I think we have our wires crossed here.  I was saying it would seem
unfair to block the allocator from giving out order-0 pages while we are
struggling to get an order-10 page for one process.  Having a queue
would seem to generate such behaviour.  What I am trying to achieve with
capture is to push areas likely to return us a page of the requested
size out of use, while we try and reclaim it without blocking the rest
of the allocator.

> At least with queueing you are basing the idea on *some* reasonable policy,
> rather than purely random "whoever happens to take this lock at the right
> time will win" strategy, which might I add, can even be much more unfair
> than you might say queueing is.
> 
> However, queueing would still be able to allow some flexibility in priority.
> For example:
> 
> if (must_queue) {
>   if (queue_head_prio == 0)
>     join_queue(1<<order);
>   else {
>     queue_head_prio -= 1<<order;
>     skip_queue();
>   }
> }

Sure you would be able to make some kind of more flexible decisions, but
that still seems like a heavy handed approach.  You are important enough
to takes pages (possibly from our mostly free high order page) or not. 

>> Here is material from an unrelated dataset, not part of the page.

-- ==== Sys2Proof/Machine/Core.lean ====
section
/-! DEFINITION. The machine as the host runs it. -/

def Sys2Proof.core : Host.Core := { State := Sys2Proof.Machine.State, Fault := Sys2Proof.Machine.Fault, Refusal := Sys2Proof.Machine.Refusal, step := Sys2Proof.Machine.step, reset := Sys2Proof.Machine.State.reset }
end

In a perfect world we would be able to know in advance that an order-N
region would definatly come free if reclaimed and allocate that preemptivly
to the requestor, apply reclaim to it, and then actually allocate the page.

Obviously the world is not quite that perfect, but we are trying to
follow that model with capture.  Picking areas of the appropriate order,
applying reclaim to just those areas, and preventing any freed pages
getting back into the general population.  This behaviour should mark
the minimum memory out of use as possible.